# Shutting down tank SALE



## PaulF757 (Dec 9, 2013)

I know its been awhile since I've been on here, but I've had a rough year personally and due to my divorce I'm forced to shut down my tank. I will be up in running once i buy a new house but for now i have a few items for sale. I may be selling the tank, inhabitants and equipment and ill keep you all posted. If you don't know me, ask around the forum folks on here can vouch for me. Most of these items that i have are from folks that ordered stuff from me for BRS and never picked up their items so i can't really take a huge beating on the prices, willing to do a discount on multiple items. Pick up will be at 5 Valhalla Inn RD, cash only or etransfer.
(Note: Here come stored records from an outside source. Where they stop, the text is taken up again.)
-- ==== Sys2Proof/Laws/Bits.lean ====
section
/-!
SUPPORT. Laws of bit fields: a field reads back what was put into it, and other bits stay.
-/
namespace Sys2Proof.Machine

/-- The bits of a field. -/
theorem testBit_bitsAt (x lo w j : Nat) : (bitsAt x lo w).testBit j = (decide (j < w) && x.testBit (lo + j)) := by
  rw [bitsAt, Nat.testBit_mod_two_pow, Nat.testBit_div_two_pow, Nat.add_comm]

/-- The bits of a number with a field replaced. -/
theorem testBit_putBits (x lo w v j : Nat) :
    (putBits x lo w v).testBit j = if lo ≤ j ∧ j < lo + w then v.testBit (j - lo) else x.testBit j := by
  have hlo : x % 2 ^ lo < 2 ^ lo := Nat.mod_lt _ (Nat.two_pow_pos lo)
  have hmid : v % 2 ^ w * 2 ^ lo + x % 2 ^ lo < 2 ^ (lo + w) := by
    have hv : v % 2 ^ w < 2 ^ w := Nat.mod_lt _ (Nat.two_pow_pos w)
    have hm : v % 2 ^ w * 2 ^ lo + 2 ^ lo ≤ 2 ^ w * 2 ^ lo := by
      have := Nat.mul_le_mul_right (2 ^ lo) hv
      rwa [Nat.succ_mul] at this
    rw [Nat.pow_add, Nat.mul_comm (2 ^ lo)]
    omega
  rw [putBits, Nat.add_assoc, Nat.mul_comm (x / _), Nat.testBit_two_pow_mul_add _ hmid]
  by_cases h : j < lo + w
  · rw [if_pos h, Nat.mul_comm (v % _), Nat.testBit_two_pow_mul_add _ hlo]
    by_cases h2 : j < lo
    · rw [if_pos h2, if_neg (by omega), Nat.testBit_mod_two_pow]
      simp [h2]
    · rw [if_neg h2, if_pos (by omega), Nat.testBit_mod_two_pow]
      simp [show j - lo < w by omega]
  · rw [if_neg h, if_neg (by omega), Nat.testBit_div_two_pow]
    congr 1
    omega

/-- A field reads back the low bits of what was put into it. -/
theorem bitsAt_putBits_same (x lo w v : Nat) : bitsAt (putBits x lo w v) lo w = v % 2 ^ w := by
  apply Nat.eq_of_testBit_eq
  intro j
  rw [testBit_bitsAt, testBit_putBits, Nat.testBit_mod_two_pow]
  by_cases h : j < w
  · simp [h]
  · simp [h]

/-- A field that does not overlap the one replaced stays. -/
theorem bitsAt_putBits_ne (x lo w v lo' w' : Nat) (h : lo + w ≤ lo' ∨ lo' + w' ≤ lo) :
    bitsAt (putBits x lo w v) lo' w' = bitsAt x lo' w' := by
  apply Nat.eq_of_testBit_eq
  intro j
  rw [testBit_bitsAt, testBit_bitsAt, testBit_putBits]
  by_cases hj : j < w'
  · rw [if_neg (by omega)]
  · simp [hj]

/-- Bit `k` of a number. -/
theorem bitOf_eq_testBit (x k : Nat) : bitOf x k = x.testBit k := by
  rw [Nat.testBit_eq_decide_div_mod_eq, bitOf]
  rfl

/-- The bits of a number with one bit set. -/
theorem testBit_withBit (x k j : Nat) : (withBit x k).testBit j = (decide (j = k) || x.testBit j) := by
  rw [withBit, testBit_putBits]
  by_cases h : j = k
  · simp [h]
  · rw [if_neg (by omega)]
    simp [h]

/-- A set bit reads 1. -/
theorem bitOf_withBit_same (x k : Nat) : bitOf (withBit x k) k = true := by
  rw [bitOf_eq_testBit, testBit_withBit]
  simp

/-- Setting a bit leaves the others. -/
theorem bitOf_withBit_ne (x : Nat) {k j : Nat} (h : j ≠ k) : bitOf (withBit x k) j = bitOf x j := by
  rw [bitOf_eq_testBit, bitOf_eq_testBit, testBit_withBit]
  simp [h]

/-- A number with a field replaced stays within 32 bits. -/
theorem putBits_lt (x lo w v : Nat) (hx : x < 2 ^ 32) (h : lo + w ≤ 32) : putBits x lo w v < 2 ^ 32 := by
  apply Nat.lt_pow_two_of_testBit
  intro j hj
  rw [testBit_putBits, if_neg (by omega)]
  exact Nat.testBit_lt_two_pow (Nat.lt_of_lt_of_le hx (Nat.pow_le_pow_right (by omega) hj))

end Sys2Proof.Machine
end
MultiTest Copper (Sachem 75 tests) used twice $10
Float Valve 1/4" Tube fitting NEW $15
Reef Chili 1.5 oz (one left) NEW $25 each
Hanna Phosphorus ULR Reagents NEW $10
Ich-X used (half bottle) $5
PraziPro used (3/4 bottle) $5
Cupramine (Sachem) used (3/4 bottle) $5
Omega One Marine Pellets with Garlic $5 each
Reef Plugs (Boston Aqua Farms) (10) $5 SOLD
Coral glue NEW $5 SOLD
FragCave flat discs about 10-15 $5
Milwaukee PH buffer solution PH7, PH10, PH4 $3
WeldOn 40 2 Part Kit (used once) $15
Clear 1/8" Screen Netting 3x7 feet NEW $12
Frag Holder (clear, suction cups) $5 SOLD


----------



## PaulF757 (Dec 9, 2013)

Been awhile, can you please move it to the marketplace section. Thx


----------